(WHAT TO WORK ON): Report, as a bare number, how many lines of the entries below contain "streamRamped".
>>>
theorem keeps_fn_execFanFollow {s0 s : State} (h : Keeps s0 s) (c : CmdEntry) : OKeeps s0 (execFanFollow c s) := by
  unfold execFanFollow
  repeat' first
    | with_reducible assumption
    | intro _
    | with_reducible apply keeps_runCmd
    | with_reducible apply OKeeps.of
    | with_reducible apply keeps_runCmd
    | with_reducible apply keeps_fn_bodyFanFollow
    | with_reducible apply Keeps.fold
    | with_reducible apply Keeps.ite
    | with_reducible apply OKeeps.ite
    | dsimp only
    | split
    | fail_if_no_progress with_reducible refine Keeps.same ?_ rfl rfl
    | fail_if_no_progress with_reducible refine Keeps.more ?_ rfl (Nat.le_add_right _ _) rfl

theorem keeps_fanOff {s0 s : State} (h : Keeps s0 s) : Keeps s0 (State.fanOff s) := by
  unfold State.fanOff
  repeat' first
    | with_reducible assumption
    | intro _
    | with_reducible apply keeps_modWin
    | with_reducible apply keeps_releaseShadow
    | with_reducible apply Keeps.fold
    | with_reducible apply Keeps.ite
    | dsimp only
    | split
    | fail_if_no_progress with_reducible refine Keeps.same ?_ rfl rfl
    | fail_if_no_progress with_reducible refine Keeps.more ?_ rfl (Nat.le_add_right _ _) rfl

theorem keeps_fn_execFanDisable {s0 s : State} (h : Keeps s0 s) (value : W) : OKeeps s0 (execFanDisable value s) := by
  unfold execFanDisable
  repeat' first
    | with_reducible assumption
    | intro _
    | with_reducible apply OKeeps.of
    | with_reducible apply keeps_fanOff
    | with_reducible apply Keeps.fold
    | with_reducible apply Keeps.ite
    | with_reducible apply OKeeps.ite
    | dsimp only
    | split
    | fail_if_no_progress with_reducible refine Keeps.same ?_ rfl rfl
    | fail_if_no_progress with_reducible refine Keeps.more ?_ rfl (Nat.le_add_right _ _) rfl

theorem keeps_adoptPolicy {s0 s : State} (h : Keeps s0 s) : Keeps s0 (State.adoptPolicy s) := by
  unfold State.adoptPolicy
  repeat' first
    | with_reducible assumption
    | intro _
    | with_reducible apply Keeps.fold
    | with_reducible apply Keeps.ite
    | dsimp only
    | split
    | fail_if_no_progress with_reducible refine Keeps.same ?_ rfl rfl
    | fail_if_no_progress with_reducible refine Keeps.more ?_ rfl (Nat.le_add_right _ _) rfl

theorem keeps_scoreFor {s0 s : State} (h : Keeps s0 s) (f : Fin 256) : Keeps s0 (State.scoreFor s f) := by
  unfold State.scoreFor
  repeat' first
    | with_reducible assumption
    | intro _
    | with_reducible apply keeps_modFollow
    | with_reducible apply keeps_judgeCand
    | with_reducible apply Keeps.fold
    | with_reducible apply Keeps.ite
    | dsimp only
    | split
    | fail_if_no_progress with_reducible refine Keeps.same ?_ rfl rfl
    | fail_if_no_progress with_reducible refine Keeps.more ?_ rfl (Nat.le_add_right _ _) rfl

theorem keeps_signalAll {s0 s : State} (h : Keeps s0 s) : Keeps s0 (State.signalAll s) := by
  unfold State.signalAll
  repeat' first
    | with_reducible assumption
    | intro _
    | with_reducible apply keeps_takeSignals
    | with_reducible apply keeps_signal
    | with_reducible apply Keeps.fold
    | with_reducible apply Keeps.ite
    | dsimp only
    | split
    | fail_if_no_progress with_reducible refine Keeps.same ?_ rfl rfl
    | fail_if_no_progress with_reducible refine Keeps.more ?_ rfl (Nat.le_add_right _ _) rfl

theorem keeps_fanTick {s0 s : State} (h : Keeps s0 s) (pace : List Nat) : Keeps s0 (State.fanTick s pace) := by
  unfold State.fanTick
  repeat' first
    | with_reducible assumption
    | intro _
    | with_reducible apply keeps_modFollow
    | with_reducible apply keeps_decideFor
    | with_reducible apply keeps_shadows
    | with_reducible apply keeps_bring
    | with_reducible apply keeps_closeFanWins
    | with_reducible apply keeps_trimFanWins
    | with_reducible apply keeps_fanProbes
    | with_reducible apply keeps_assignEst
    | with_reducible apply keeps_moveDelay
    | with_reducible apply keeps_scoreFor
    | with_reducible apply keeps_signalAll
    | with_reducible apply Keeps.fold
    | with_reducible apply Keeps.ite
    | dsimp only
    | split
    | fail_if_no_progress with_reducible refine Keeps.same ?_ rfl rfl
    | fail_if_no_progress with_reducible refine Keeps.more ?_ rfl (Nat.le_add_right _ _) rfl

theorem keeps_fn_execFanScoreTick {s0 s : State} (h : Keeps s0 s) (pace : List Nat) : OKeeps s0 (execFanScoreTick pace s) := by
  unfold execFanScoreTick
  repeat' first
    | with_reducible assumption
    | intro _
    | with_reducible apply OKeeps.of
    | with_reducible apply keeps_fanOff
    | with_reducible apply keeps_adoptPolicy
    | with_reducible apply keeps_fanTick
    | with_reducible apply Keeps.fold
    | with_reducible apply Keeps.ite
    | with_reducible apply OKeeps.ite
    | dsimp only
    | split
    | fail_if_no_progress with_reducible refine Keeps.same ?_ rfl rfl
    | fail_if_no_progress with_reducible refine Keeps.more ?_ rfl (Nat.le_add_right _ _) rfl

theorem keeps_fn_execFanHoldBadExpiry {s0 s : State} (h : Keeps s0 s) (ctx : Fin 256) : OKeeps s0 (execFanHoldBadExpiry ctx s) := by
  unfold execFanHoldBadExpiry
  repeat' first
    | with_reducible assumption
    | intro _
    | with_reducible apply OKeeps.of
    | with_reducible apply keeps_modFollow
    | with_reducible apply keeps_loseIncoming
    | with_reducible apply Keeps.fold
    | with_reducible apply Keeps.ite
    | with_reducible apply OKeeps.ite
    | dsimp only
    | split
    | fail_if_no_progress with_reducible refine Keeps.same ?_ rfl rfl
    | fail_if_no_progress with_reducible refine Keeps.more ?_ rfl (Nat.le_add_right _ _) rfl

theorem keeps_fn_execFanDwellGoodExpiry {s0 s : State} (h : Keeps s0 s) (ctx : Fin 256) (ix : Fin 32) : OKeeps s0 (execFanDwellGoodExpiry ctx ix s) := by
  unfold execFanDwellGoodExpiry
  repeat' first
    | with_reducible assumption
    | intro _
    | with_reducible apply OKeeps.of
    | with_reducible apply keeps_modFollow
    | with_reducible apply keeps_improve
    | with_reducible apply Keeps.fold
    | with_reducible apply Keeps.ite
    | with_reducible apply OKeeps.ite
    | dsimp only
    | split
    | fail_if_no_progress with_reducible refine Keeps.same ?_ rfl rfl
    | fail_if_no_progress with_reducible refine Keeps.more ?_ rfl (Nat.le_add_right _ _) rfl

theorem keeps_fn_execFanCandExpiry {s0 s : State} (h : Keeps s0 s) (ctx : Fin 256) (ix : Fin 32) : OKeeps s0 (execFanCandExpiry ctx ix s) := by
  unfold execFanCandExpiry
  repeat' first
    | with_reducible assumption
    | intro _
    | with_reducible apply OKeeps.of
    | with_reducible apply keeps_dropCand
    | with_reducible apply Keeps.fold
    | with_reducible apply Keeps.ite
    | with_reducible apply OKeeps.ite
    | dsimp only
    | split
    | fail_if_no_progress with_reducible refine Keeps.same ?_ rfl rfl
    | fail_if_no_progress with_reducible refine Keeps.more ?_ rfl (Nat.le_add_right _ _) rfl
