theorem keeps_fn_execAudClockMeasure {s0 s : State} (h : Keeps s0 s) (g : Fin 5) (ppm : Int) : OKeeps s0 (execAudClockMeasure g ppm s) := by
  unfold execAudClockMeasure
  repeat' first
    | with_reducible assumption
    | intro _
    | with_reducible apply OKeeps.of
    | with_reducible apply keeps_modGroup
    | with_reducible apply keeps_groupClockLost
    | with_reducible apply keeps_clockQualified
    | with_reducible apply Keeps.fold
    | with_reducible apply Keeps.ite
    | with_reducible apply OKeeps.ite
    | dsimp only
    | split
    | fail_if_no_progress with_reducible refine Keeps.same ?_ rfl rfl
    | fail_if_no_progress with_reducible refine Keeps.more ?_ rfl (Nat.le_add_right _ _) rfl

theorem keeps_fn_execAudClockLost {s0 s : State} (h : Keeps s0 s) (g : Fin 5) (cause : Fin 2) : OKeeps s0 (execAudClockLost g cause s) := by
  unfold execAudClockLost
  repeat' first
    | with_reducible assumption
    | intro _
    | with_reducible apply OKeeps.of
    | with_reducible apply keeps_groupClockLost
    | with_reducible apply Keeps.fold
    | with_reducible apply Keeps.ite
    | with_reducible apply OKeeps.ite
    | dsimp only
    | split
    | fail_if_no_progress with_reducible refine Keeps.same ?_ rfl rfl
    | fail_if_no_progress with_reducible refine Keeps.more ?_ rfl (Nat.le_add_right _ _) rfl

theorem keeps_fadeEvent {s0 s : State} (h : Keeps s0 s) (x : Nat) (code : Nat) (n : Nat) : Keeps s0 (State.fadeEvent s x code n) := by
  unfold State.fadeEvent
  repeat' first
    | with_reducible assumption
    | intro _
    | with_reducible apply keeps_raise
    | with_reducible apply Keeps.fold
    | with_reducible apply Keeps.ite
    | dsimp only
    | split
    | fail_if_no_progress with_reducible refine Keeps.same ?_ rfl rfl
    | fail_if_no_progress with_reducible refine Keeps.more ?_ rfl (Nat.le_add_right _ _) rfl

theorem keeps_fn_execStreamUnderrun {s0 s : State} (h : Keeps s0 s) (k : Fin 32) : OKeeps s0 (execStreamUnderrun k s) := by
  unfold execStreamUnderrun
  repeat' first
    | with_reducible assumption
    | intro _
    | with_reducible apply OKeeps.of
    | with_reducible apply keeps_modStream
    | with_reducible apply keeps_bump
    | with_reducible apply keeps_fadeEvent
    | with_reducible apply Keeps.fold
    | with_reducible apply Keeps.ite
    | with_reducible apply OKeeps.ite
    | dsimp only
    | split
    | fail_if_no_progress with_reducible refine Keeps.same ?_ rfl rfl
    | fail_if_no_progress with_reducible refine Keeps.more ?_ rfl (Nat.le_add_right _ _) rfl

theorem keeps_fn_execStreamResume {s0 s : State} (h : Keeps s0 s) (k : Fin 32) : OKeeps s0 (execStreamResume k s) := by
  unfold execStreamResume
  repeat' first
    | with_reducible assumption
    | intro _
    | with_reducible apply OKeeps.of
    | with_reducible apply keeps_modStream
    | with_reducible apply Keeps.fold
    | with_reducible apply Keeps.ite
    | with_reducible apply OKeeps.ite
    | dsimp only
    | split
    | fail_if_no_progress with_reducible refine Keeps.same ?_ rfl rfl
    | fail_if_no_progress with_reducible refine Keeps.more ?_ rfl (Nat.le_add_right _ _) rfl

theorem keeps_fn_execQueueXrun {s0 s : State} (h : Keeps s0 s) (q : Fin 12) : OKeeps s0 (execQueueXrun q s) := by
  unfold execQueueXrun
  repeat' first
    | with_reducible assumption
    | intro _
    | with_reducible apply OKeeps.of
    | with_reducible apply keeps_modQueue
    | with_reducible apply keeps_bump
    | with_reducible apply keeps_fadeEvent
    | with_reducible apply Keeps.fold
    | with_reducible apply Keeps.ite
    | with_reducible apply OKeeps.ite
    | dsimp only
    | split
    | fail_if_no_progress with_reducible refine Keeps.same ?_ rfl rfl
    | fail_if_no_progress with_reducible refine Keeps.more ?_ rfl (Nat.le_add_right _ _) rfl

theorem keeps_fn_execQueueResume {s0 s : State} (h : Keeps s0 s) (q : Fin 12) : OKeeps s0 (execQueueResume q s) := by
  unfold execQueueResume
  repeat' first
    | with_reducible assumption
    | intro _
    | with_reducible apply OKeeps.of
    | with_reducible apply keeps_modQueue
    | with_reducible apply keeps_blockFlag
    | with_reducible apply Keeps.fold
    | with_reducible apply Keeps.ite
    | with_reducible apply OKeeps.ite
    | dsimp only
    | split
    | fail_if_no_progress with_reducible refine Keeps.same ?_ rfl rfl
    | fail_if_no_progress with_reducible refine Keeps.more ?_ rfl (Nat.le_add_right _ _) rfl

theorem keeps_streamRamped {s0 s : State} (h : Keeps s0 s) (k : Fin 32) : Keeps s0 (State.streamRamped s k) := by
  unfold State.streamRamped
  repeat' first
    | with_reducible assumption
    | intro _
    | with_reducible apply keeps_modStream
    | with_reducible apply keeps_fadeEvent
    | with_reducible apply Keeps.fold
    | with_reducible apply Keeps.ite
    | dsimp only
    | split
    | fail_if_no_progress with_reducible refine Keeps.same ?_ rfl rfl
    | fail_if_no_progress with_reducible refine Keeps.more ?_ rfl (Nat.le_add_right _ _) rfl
<<<
(RESULT): 2